Task to complete. Go over the records and copy every line with the string "rcases".
Data extract START
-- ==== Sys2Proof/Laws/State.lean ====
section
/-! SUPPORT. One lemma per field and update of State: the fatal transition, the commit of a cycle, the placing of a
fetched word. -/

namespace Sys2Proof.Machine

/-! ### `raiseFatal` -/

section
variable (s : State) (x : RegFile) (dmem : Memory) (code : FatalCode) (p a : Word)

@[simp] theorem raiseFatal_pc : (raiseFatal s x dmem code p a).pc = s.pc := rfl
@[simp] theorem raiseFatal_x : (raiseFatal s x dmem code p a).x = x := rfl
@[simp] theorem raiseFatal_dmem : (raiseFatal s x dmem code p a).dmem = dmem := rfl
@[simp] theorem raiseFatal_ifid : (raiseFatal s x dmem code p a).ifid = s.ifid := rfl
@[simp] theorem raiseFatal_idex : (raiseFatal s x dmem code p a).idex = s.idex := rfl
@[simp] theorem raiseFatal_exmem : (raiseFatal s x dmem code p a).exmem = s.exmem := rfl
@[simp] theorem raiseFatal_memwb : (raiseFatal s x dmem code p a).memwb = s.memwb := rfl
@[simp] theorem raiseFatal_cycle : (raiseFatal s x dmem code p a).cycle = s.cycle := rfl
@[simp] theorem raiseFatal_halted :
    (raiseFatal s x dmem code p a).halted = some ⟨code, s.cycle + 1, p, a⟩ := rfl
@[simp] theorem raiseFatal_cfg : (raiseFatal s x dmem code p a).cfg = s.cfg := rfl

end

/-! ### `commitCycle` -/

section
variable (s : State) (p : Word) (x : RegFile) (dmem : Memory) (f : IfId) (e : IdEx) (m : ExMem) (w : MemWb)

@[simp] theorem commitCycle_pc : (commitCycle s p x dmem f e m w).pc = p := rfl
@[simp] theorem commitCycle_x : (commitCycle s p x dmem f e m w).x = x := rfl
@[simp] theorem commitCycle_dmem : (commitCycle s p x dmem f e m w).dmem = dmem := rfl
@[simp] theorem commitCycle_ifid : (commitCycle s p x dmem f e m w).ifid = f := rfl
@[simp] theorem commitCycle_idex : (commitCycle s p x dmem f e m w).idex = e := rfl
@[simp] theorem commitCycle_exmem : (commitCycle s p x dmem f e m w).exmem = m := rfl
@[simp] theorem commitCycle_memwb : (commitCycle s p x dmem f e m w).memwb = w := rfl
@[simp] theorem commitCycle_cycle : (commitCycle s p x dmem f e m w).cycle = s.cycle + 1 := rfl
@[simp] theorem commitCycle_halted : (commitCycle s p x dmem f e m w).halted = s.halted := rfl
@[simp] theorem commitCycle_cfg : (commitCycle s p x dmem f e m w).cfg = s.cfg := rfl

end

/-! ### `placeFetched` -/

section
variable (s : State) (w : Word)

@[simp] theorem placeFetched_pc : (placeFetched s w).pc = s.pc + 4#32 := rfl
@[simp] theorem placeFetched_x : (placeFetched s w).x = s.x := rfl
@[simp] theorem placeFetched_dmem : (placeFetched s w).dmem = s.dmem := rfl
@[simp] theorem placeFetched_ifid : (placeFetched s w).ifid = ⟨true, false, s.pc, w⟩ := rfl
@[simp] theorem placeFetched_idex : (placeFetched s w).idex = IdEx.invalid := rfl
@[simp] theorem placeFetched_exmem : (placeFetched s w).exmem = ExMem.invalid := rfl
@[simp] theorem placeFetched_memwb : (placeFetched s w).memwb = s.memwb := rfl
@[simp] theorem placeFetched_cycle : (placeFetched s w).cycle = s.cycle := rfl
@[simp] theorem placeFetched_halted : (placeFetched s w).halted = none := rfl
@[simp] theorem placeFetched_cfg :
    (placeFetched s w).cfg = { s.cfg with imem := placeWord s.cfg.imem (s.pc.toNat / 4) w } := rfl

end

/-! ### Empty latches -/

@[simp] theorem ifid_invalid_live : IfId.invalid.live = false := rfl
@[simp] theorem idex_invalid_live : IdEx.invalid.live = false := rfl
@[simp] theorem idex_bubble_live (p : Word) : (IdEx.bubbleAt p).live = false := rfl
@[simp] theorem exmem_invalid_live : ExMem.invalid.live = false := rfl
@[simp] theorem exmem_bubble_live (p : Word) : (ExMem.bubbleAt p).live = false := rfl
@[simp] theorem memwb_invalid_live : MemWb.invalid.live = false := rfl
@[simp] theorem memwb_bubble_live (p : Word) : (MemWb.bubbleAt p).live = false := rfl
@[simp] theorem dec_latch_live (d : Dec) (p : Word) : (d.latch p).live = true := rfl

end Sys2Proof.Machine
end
Data extract END
Data extract START
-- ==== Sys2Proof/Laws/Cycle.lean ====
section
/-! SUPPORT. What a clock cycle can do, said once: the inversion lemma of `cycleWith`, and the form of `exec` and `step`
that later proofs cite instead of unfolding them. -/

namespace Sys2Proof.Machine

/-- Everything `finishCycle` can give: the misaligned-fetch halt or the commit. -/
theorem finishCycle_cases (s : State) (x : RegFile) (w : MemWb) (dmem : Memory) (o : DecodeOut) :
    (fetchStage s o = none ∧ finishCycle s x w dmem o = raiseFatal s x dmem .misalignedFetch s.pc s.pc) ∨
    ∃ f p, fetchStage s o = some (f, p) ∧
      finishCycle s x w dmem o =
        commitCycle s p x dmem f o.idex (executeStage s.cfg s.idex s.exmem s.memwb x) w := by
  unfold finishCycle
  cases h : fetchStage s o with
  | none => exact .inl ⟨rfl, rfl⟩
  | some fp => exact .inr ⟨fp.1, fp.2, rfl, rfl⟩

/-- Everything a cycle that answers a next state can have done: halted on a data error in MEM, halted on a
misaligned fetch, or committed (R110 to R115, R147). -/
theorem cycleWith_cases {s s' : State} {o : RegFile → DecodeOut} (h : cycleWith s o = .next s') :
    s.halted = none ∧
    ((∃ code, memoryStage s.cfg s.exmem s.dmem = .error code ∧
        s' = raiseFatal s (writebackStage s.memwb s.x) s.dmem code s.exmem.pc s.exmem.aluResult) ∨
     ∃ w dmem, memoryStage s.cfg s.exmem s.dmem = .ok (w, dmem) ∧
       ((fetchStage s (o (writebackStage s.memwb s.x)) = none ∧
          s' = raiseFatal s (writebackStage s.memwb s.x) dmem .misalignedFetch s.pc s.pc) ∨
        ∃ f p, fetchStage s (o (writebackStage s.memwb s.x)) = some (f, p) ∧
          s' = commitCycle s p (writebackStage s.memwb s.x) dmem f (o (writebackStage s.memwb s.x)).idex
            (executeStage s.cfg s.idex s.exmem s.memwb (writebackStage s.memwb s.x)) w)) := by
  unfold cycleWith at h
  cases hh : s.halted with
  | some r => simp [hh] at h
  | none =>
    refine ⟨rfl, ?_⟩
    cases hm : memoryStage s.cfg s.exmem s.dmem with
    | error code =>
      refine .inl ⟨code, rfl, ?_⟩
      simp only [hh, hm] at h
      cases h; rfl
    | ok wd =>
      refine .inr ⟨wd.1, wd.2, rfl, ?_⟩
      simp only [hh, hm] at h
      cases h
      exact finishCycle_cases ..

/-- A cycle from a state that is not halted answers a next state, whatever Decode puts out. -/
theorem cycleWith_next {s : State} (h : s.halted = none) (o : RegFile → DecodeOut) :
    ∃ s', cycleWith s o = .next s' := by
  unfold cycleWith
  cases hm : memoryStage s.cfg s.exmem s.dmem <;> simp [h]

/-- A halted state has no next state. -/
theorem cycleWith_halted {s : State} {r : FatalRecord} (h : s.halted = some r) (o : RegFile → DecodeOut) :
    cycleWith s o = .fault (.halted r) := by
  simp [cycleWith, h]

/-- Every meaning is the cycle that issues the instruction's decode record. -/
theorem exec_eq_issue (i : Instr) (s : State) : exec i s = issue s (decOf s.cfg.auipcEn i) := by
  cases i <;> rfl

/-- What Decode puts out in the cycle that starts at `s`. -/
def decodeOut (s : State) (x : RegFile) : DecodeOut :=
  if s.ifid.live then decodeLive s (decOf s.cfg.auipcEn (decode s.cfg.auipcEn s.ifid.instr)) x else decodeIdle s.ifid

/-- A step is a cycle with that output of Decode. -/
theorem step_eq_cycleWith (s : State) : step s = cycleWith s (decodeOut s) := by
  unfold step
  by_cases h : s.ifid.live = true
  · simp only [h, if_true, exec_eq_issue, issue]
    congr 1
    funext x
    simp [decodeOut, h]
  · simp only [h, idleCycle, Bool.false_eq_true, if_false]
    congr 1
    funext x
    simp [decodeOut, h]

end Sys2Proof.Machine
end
Data extract END
Data extract START
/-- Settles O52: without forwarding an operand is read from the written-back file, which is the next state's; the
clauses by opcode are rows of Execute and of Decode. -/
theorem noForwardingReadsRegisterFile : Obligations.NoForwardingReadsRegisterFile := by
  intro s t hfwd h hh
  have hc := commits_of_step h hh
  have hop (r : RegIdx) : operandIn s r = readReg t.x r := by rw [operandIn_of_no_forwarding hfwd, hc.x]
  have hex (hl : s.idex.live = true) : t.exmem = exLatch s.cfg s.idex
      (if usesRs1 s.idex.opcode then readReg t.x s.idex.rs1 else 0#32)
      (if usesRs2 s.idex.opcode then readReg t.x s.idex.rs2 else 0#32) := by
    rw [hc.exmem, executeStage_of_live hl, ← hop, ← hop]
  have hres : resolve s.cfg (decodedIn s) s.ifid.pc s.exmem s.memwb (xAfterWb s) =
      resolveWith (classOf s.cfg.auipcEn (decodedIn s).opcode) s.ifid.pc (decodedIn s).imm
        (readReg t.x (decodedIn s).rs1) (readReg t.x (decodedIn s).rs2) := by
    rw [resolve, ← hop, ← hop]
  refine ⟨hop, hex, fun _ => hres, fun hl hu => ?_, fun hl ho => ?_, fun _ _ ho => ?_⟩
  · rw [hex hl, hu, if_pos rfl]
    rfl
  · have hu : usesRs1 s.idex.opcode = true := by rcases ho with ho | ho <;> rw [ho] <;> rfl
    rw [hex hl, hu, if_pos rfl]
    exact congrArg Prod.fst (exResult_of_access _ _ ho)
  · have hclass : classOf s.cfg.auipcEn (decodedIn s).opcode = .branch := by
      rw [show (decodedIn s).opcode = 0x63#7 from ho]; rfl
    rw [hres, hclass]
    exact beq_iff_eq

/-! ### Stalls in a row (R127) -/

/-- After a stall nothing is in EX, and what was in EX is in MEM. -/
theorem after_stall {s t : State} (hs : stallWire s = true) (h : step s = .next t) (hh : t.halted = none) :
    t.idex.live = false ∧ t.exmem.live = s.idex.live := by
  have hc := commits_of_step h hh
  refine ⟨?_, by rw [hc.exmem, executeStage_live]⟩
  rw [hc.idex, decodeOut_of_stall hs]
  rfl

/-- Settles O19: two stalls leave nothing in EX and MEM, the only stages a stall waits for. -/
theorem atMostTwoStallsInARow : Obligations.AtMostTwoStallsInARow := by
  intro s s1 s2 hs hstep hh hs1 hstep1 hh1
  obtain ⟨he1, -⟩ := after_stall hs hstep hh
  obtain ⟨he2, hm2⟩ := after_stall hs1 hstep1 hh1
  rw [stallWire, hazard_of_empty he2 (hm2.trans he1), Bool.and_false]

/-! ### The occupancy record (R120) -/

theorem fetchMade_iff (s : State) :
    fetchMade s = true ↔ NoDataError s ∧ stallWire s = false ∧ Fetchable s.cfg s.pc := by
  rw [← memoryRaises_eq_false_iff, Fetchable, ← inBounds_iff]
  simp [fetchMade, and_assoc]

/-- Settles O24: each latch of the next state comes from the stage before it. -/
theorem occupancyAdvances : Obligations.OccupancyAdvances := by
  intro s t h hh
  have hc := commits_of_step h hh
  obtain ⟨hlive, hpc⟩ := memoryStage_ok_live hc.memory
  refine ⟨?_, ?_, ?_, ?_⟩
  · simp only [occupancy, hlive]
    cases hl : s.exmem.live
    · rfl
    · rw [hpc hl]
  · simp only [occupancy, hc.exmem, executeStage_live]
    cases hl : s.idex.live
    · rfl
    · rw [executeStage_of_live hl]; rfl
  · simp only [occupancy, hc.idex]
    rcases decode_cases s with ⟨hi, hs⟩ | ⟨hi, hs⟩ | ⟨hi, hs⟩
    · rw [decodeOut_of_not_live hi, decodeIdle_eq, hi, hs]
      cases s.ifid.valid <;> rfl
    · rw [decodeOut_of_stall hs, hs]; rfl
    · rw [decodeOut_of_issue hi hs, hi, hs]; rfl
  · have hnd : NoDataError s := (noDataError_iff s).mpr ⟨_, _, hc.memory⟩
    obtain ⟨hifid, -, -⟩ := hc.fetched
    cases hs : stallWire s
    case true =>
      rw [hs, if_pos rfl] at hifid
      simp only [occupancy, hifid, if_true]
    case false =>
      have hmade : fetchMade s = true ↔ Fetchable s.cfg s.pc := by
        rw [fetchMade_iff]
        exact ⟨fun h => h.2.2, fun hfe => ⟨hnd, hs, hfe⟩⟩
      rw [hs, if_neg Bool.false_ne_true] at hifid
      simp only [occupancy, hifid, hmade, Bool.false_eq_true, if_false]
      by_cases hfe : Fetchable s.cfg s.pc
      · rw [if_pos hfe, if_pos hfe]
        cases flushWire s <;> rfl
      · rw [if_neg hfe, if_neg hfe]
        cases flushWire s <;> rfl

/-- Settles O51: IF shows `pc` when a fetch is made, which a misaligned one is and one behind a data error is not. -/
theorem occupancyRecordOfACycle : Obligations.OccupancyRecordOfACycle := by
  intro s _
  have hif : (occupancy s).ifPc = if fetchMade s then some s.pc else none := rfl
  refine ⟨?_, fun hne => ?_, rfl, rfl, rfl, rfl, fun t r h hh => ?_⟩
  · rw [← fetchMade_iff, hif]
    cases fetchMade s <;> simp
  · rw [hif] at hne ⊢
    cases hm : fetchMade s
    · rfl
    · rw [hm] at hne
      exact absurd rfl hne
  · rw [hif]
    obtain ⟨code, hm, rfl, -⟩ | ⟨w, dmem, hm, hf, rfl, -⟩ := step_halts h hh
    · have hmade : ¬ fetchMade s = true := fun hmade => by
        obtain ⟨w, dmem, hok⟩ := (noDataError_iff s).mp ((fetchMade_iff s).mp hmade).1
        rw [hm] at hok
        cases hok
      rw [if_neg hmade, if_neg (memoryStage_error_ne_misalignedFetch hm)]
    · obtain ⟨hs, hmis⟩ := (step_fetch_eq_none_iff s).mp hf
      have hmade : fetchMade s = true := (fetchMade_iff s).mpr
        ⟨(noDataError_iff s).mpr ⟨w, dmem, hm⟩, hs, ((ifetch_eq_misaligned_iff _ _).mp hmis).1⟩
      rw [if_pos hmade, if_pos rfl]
Data extract END
Solution for this exercise.
  · have hu : usesRs1 s.idex.opcode = true := by rcases ho with ho | ho <;> rw [ho] <;> rfl
    rcases decode_cases s with ⟨hi, hs⟩ | ⟨hi, hs⟩ | ⟨hi, hs⟩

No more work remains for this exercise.